Search the listing for the string "settle". Copy every line that has it.

[Dataset records — start]

/-- The command discards the page that its source holds (R128). -/
def State.discards (s : State) (key : Nat) (c : TblCmd) : Bool :=
  c.table == 1 && decide (c.index < 8192) && (match s.heldPage key with | some h => h.1 != c.index / 2 | none => false)

/-- A command takes effect: its answer is HELD_DISCARDED where it would be OK or HELD and it discards a page (R128). -/
def State.tblAct (s0 : State) (key : Nat) (c : TblCmd) : State × TblRes :=
  let s := s0.reloadAll
  if c.op = 7 then (s, ⟨1, none, none⟩) else
  let d := s.discards key c
  let s := if d then s.dropHeld key else s
  if !tblAccepts c.table c.op then (s, ⟨1, none, none⟩)
  else if tblRange c.table ≤ c.index then (s, ⟨2, none, none⟩)
  else
    let r := s.tblDo key c
    (r.1.noteChange s c, if d ∧ (r.2.result = 0 ∨ r.2.result = 7) then { r.2 with result := 8 } else r.2)

/-- A WRITE of a service entry waits for its function's earlier BAR2 writes (R290). -/
def State.jobWaits (s : State) (j : TblJob) : Bool :=
  match j.fn with
  | some f => j.cmd.op == 1 && j.cmd.table == 7 && s.bar2Waits f j.after
  | none => false

/-- Commands take effect in order, up to the first that must wait. -/
def State.tblPump (s : State) : State :=
  let r := s.tab.jobs.foldl (fun (acc : State × List TblJob × Bool) j =>
    if acc.2.2 then (acc.1, acc.2.1 ++ [j], true)
    else if j.done.isSome then (acc.1, acc.2.1 ++ [j], false)
    else if acc.1.jobWaits j then (acc.1, acc.2.1 ++ [j], true)
    else
      let x := acc.1.tblAct j.by_ j.cmd
      (x.1, acc.2.1 ++ [{ j with done := some x.2 }], false)) (s, [], false)
  r.1.onTab (fun w => { w with jobs := r.2.1 })

/-- A command joins the queue. -/
def State.tblStart (s : State) (key : Nat) (fn : Option Nat) (c : TblCmd) (seq : Option Nat) : State :=
  (s.onTab (fun w => { w with nextJob := w.nextJob + 1, jobs := w.jobs ++ [{ num := w.nextJob, by_ := key, fn := fn, cmd := c, done := none, seq := seq, after := s.pwr.nextBar2 }] })).tblPump

/-- The instance of the interface that a source uses: 0 the TBL_ registers, 1 the private instance of the management core. -/
def tblInst : Src → Nat
  | .ctl0 => 1 | .ctl1 => 1 | _ => 0

/-- TBL_DATA of an instance. -/
def State.tblData (s : State) (inst : Nat) : Nat :=
  (List.range 16).foldl (fun a i => a + s.rd .tblData_data (16 * inst + i) * 2 ^ (32 * i)) 0

/-- A write of TBL_CMD with START 1 (R125). The reserved OP changes RESULT alone (R475). -/
def State.tblCommand (s : State) (src : Src) (op table index : Nat) (all : Bool) : State :=
  let n := tblInst src
  if op = 7 then s.wr .tblStatus_result n 1 else
  let s := ((s.wr .tblCmd_op n op).wr .tblCmd_table n table).wr .tblCmd_all n (b2n all)
  let s := (s.wr .tblCmd_index n index).wr .tblCmd_start n 1
  s.tblStart n (srcFn src) ⟨op, table, index, all, s.tblData n⟩ none

/-- A command row: accepted as a write of TBL_CMD is. -/
def State.tblRow (s : State) (src : Src) (op : Nat) (table : BitVec 3) (index : BitVec 18) (all : Bool) : State :=
  s.onWrite src .tblCmd (tblInst src) (fun s => s.tblCommand src op table.toNat index.toNat all)

def execTblRead (src : Src) (table : BitVec 3) (index : BitVec 18) (s : State) : Host.Outcome State Fault Refusal :=
  settle s (s.tblRow src 0 table index false)
def execTblWrite (src : Src) (table : BitVec 3) (index : BitVec 18) (s : State) : Host.Outcome State Fault Refusal :=
  settle s (s.tblRow src 1 table index false)
def execTblInvalidate (src : Src) (table : BitVec 3) (index : BitVec 18) (s : State) : Host.Outcome State Fault Refusal :=
  settle s (s.tblRow src 2 table index false)
def execTblSearch (src : Src) (table : BitVec 3) (index : BitVec 18) (s : State) : Host.Outcome State Fault Refusal :=
  settle s (s.tblRow src 3 table index false)
def execTblInsertSorted (src : Src) (table : BitVec 3) (index : BitVec 18) (s : State) : Host.Outcome State Fault Refusal :=
  settle s (s.tblRow src 4 table index false)
def execTblDeleteSorted (src : Src) (table : BitVec 3) (index : BitVec 18) (s : State) : Host.Outcome State Fault Refusal :=
  settle s (s.tblRow src 5 table index false)
def execTblLearnFlush (src : Src) (table : BitVec 3) (all : Bool) (index : BitVec 18) (s : State) : Host.Outcome State Fault Refusal :=
  settle s (s.tblRow src 6 table index all)

/-- Show a command's answer in an instance's registers (R129, R131). -/
def State.tblShow (s : State) (n : Nat) (r : TblRes) : State :=
  let s := (s.wr .tblStatus_result n r.result).wr .tblCmd_start n 0
  let s := match r.rindex with | some i => s.wr .tblStatus_rindex n i | none => s
  match r.data with
  | some d => (List.range 16).foldl (fun s i => s.wr .tblData_data (16 * n + i) (bits d (32 * i) 32)) s
  | none => s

[Dataset records — finish]

- [Completed task]:
  settle s (s.tblRow src 0 table index false)
  settle s (s.tblRow src 1 table index false)
  settle s (s.tblRow src 2 table index false)
  settle s (s.tblRow src 3 table index false)
  settle s (s.tblRow src 4 table index false)
  settle s (s.tblRow src 5 table index false)
  settle s (s.tblRow src 6 table index all)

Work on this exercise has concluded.